We've already established that the girl is deeply linked to the entire galactic network, she's lied about what she is, (an Omnidroid, a construct of human flesh and tech,) and that she was sexually abused and so it sets the stage for strained relations. It's a romance, though, so we have high hopes that Zen, who is apparently pretty much perfect, will both save her and her heart.

What only shows up late in the book, however, the the introduction of Doorways through time and space and peoples who upload their consciousnesses, etc., which I don't have any issues with, per se, because these are ideas that are pretty common in SF.

My issue is with how this wishy-washy Reporter-Personality swings so easily, back and forth, between such wild-ass stories about what the Omnidroids are, first stirring negative opinions, then championing their cause, and then, after one stupid conversation with a corporation head (one who had invented the doors through space and time), just goes off and changes his mind again and it ENDS THE NOVEL.

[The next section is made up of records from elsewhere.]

-- ==== Sys2Proof/Laws/Messages.lean ====
section
/-! SUPPORT. The error messages of a build: every function of the reported value is one, and the digits of `DEC`. -/

namespace Sys2Proof.Machine

open Sys2Proof.Config (BoundText Params)

@[simp] theorem partBytes_text (v : Addr) (bs : List Byte) : partBytes v (.text bs) = bs := rfl
@[simp] theorem partBytes_decimal (v : Addr) : partBytes v .decimal = dec v := rfl
@[simp] theorem message_rangeOrder (p : Params) (v : Addr) : message p .rangeOrder v = p.msgRangeOrder := rfl
@[simp] theorem message_flowDesync (p : Params) (v : Addr) : message p .flowDesync v = p.msgFlowDesync := rfl
@[simp] theorem message_unknownCmd (p : Params) (v : Addr) : message p .unknownCmd v = p.msgUnknownCmd := rfl
@[simp] theorem message_startOob (p : Params) (v : Addr) : message p .startOob v = boundMessage p.msgStartOob v := rfl
@[simp] theorem message_endOob (p : Params) (v : Addr) : message p .endOob v = boundMessage p.msgEndOob v := rfl

/-- Without values of its own a bound message is its pieces. -/
theorem boundMessage_parts (ps : List Config.TextPart) (v : Addr) :
    boundMessage { parts := ps, special := [] } v = ps.flatMap (partBytes v) := rfl

theorem lookup_map_of_mem {α : Type} {β : Type} [BEq α] [LawfulBEq α] (f : α → β) {xs : List α} {x : α}
    (h : x ∈ xs) : (xs.map fun y => (y, f y)).lookup x = some (f x) := by
  induction xs with
  | nil => cases h
  | cons y ys ih =>
    by_cases hxy : x = y
    · simp [hxy]
    · rw [List.map_cons, List.lookup_cons, beq_false_of_ne hxy]
      exact ih ((List.mem_cons.1 h).resolve_left hxy)

/-- Every message that depends on the reported value, in whatever way, is a `BoundText` (00_scope.md R7). -/
theorem exists_boundText (f : Addr → List Byte) : ∃ t : BoundText, ∀ v, boundMessage t v = f v := by
  refine ⟨{ parts := [], special := ((List.range (2 ^ 24)).map (BitVec.ofNat 24)).map fun v => (v, f v) }, fun v => ?_⟩
  have hv : v ∈ (List.range (2 ^ 24)).map (BitVec.ofNat 24) :=
    List.mem_map.2 ⟨v.toNat, List.mem_range.2 v.isLt, BitVec.ofNat_toNat _ v ▸ BitVec.setWidth_eq v⟩
  rw [boundMessage, lookup_map_of_mem f hv, Option.getD_some]

theorem mem_decDigits {fuel n : Nat} {x : Byte} (h : x ∈ decDigits fuel n) : 0x30 ≤ x.toNat ∧ x.toNat ≤ 0x39 := by
  induction fuel generalizing n with
  | zero => cases h
  | succ fuel ih =>
    rw [decDigits] at h
    split at h
    · obtain rfl := List.mem_singleton.1 h
      rw [BitVec.toNat_ofNat]
      omega
    · rcases List.mem_append.1 h with h | h
      · exact ih h
      · obtain rfl := List.mem_singleton.1 h
        rw [BitVec.toNat_ofNat]
        omega

end Sys2Proof.Machine
end

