-- ==== Sys2Proof/Tests/Slice0.lean ====
section
/-! SUPPORT. The author's own tests (expected values from spec/95_test_vectors.md, the rules' examples, or by hand from
spec/30_encoding.md), and a witness for the hypotheses of each statement. -/

namespace Sys2Proof.Tests

open Sys2Proof Sys2Proof.Machine Sys2Proof.Safety

/-- The reset state with bytes in the host's channel. -/
def withHost (q : List Byte) : State := { State.reset with hostRx := q }

/-- The bytes sent in one step. -/
def sentIn (s : State) : Option (List Byte) :=
  match step s with
  | .next t => some (sentBytes t.trace)
  | _ => none

/-- A field of the state after one step. -/
def after {α : Type} (f : State → α) (s : State) : Option α :=
  match step s with
  | .next t => some (f t)
  | _ => none

/-! ## Well-formedness -/

theorem test_unknown_S_is_ill_formed : (Instr.unknown 0x53).wellFormed = false := by decide
theorem test_unknown_R_is_ill_formed : (Instr.unknown 0x52).wellFormed = false := by decide
theorem test_unknown_W_is_ill_formed : (Instr.unknown 0x57).wellFormed = false := by decide
theorem test_unknown_lower_s_is_well_formed : (Instr.unknown 0x73).wellFormed = true := by decide

/-! ## Decoding, words from 30_encoding.md R91, R95, R99 -/

theorem test_decode_status : decode [0x53, 0x52, 0x41, 0x4D, 0x53] = .ok (.status, []) := by decide
theorem test_decode_read :
    decode [0x53, 0x52, 0x41, 0x4D, 0x52, 0x01, 0x23, 0x45, 0x01, 0x67, 0x89, 0xFF]
      = .ok (.read 0x012345 0x016789, [0xFF]) := by decide
theorem test_decode_write :
    decode [0x53, 0x52, 0x41, 0x4D, 0x57, 0x01, 0xFF, 0xFF, 0x02, 0x00, 0x00]
      = .ok (.write 0x01FFFF 0x020000, []) := by decide
theorem test_decode_unknown : decode [0x53, 0x52, 0x41, 0x4D, 0x58, 0x41] = .ok (.unknown 0x58, [0x41]) := by decide
theorem test_decode_no_marker : decode [0x53, 0x52, 0x41, 0x4E, 0x53] = .error .noSyncMarker := by decide
theorem test_decode_short_operands :
    decode [0x53, 0x52, 0x41, 0x4D, 0x52, 0x00, 0x00, 0x00, 0x00, 0x00] = .error .incomplete := by decide
theorem test_encode_read :
    encode (.read 0x000100 0x000120) = [0x53, 0x52, 0x41, 0x4D, 0x52, 0x00, 0x01, 0x00, 0x00, 0x01, 0x20] := by decide

/-- The first frame byte in the low bits. -/
theorem test_table_word_status : decodeTableWord 40 0x534D415253 = some .status := by decide
/-- The table's own `match` value, one big-endian number. -/
theorem test_table_match_status : decodeTableWord 40 0x5352414D53 = some .status := by decide
theorem test_table_word_read : decodeTableWord 40 0x524D415253 = some (.read 0 0) := by decide
theorem test_table_match_write : decodeTableWord 40 0x5352414D57 = some (.write 0 0) := by decide
theorem test_table_match_unknown : decodeTableWord 40 0x5352414D00 = some (.unknown 0x00) := by decide
theorem test_table_word_operands :
    decodeTableWord 88 0x2001000001005752414D53 = none ∧
    decodeTableWord 88 0x200100000100574D415253 = some (.write 0x000100 0x000120) := by decide

/-! ## One step -/

/-- 43_commands.md R212, its example. -/
theorem test_status : sentIn (withHost [0x53, 0x52, 0x41, 0x4D, 0x53]) = some [0x4F, 0x4B] := by decide

/-- 45_response_encoder.md R263, its example. -/
theorem test_unknown : sentIn (withHost [0x53, 0x52, 0x41, 0x4D, 0x58]) =
    some [0x4E, 0x47, 0x55, 0x6E, 0x6B, 0x6E, 0x6F, 0x77, 0x6E, 0x20, 0x63, 0x6F, 0x6D, 0x6D, 0x61, 0x6E, 0x64, 0x00] := by
  decide

/-- 43_commands.md R216, its example. -/
theorem test_read :
    sentIn { withHost [0x53, 0x52, 0x41, 0x4D, 0x52, 0x00, 0x01, 0x00, 0x00, 0x01, 0x03, 0x43, 0x4F] with
      mem := [(0x100, 0x11), (0x101, 0x22), (0x102, 0x33)] } =
      some [0x43, 0x4F, 0x11, 0x22, 0x33, 0x4F, 0x4B] := by decide +kernel

/-- 44_flow_control.md R243: a bad token, default text. -/
theorem test_read_desync :
    (sentIn (withHost [0x53, 0x52, 0x41, 0x4D, 0x52, 0x00, 0x01, 0x00, 0x00, 0x01, 0x03, 0x43, 0x4E])).map (·.take 7) =
      some [0x43, 0x4F, 0x4E, 0x47, 0x75, 0x6E, 0x65] := by decide

/-- 43_commands.md R220, its example. -/
theorem test_write :
    after (fun t => (sentBytes t.trace, t.mem))
      (withHost [0x53, 0x52, 0x41, 0x4D, 0x57, 0x00, 0x01, 0x00, 0x00, 0x01, 0x02, 0x5A, 0xA5]) =
      some ([0x43, 0x4F, 0x4F, 0x4B], [(0x100, 0x5A), (0x101, 0xA5)]) := by decide +kernel

/-- 42_command_framer.md R188: END_OOB at its first value, with its decimal value 131073. -/
theorem test_write_end_out_of_bounds :
    (sentIn (withHost [0x53, 0x52, 0x41, 0x4D, 0x57, 0x00, 0x00, 0x10, 0x02, 0x00, 0x01])).map (·.drop 32) =
      some [0x31, 0x33, 0x31, 0x30, 0x37, 0x33, 0x00] := by decide

/-- The host's question: the table word runs as the first command after reset. -/
theorem test_fetch_word : sentIn (State.reset.withFetchWord 40 0x534D415253) = some [0x4F, 0x4B] := by decide

/-- 40_address_serializer.md R131, its example. -/
theorem test_serialize :
    clockedBits false (serialize 0x00012B State.reset).trace =
      [false, false, false, false, false, false, false, false, false, false, false, false, false, false, false, true,
       false, false, true, false, true, false, true, true] := by decide

/-- 45_response_encoder.md R272. -/
theorem test_dec : dec 0 = [0x30] ∧ dec 0xFFFFFF = [0x31, 0x36, 0x37, 0x37, 0x37, 0x32, 0x31, 0x35] := by decide

/-! ## Witnesses for the hypotheses of the statements -/

/-- A state in reset, inside a write pulse or not. -/
def resetting (pulse : Bool) : State := { State.reset with rst := true, weAct := pulse, dOe := pulse, mode := if pulse then 2 else 0 }

theorem witness_ResetEdgeValues : (resetting false).rst = true ∧ (resetting false).weAct = false := by decide
theorem witness_ResetDiscardsCommand :
    (resetting true).rst = true ∧ (resetting true).weAct = true ∧ 0x1FFFF ≠ chipAddr (resetting true) := by decide

theorem witness_StepRunsDecodedFrame :
    running (withHost (encode .status)) ∧ (withHost (encode .status)).ctl = .sync 0 ∧
      decode (withHost (encode .status)).hostRx = .ok (.status, []) := by decide
theorem witness_DecodeInvertsEncode : (Instr.unknown 0x58).wellFormed = true := by decide
theorem witness_EncodeInvertsDecode :
    decode [0x53, 0x52, 0x41, 0x4D, 0x58, 0x41] = .ok (.unknown 0x58, [0x41]) := by decide

/-- A state that executes RxByte at a label, with bytes waiting. -/
def receiving (c : Ctl) (q : List Byte) : State := { State.reset with ctl := c, rxReady := true, hostRx := q }
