-- ==== Sys2Proof/Word.lean ====
section
/-! DEFINITION. The machine's basic data: bytes, ticks, lines and bitstreams (spec 00_scope.md R5, R10, R11; 10_state.md R27). -/

namespace Sys2Proof

/-- One 8-bit byte of a line (R5, R10). -/
abbrev Byte := BitVec 8

/-- A timestamp: a 64-bit unsigned count of ticks (R27). -/
abbrev Tick := BitVec 64

/-- A line, or a piece of one: a finite sequence of bytes, index 0 first (R10). -/
abbrev Line := List Byte

/-- A bitstream: a finite sequence of bits, bit 0 first (R11). -/
abbrev Bits := List Bool

end Sys2Proof
end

WTF? The whole novel became something else in the last half, and then far from easing us into the big reveal which might have been pretty cool if it had been a major part of the rest of the novel, it just slaps a big band-aid on the tale and says its done.

I was sitting at a 4.5 or maybe even a 5 depending on how strong the ending would be.

Maybe that portion would have been just fine in a different story, or even in a different novel, but here it felt like poorly executed Iain M. Banks perception twist and it just didn't fit the rest of the tale.

I'm not that used to reading books with endings this bad. The particulars are fine, the ideas are fine, the characters are fine, but how the end reveal fits in with everything else? Not good. If we were aiming for a subtle godlike entity in the beginning, it should have ended subtle. Otherwise, match scales.

And the last part had no romance at all. The investment I'd put into the MC's was wasted, too. Sure, they're in the spotlight, but they're pretty much out of the picture.

I don't know which is worse. *sigh*

The worst part of this is pretty easy: It could have been pretty damn good. Where was the editor?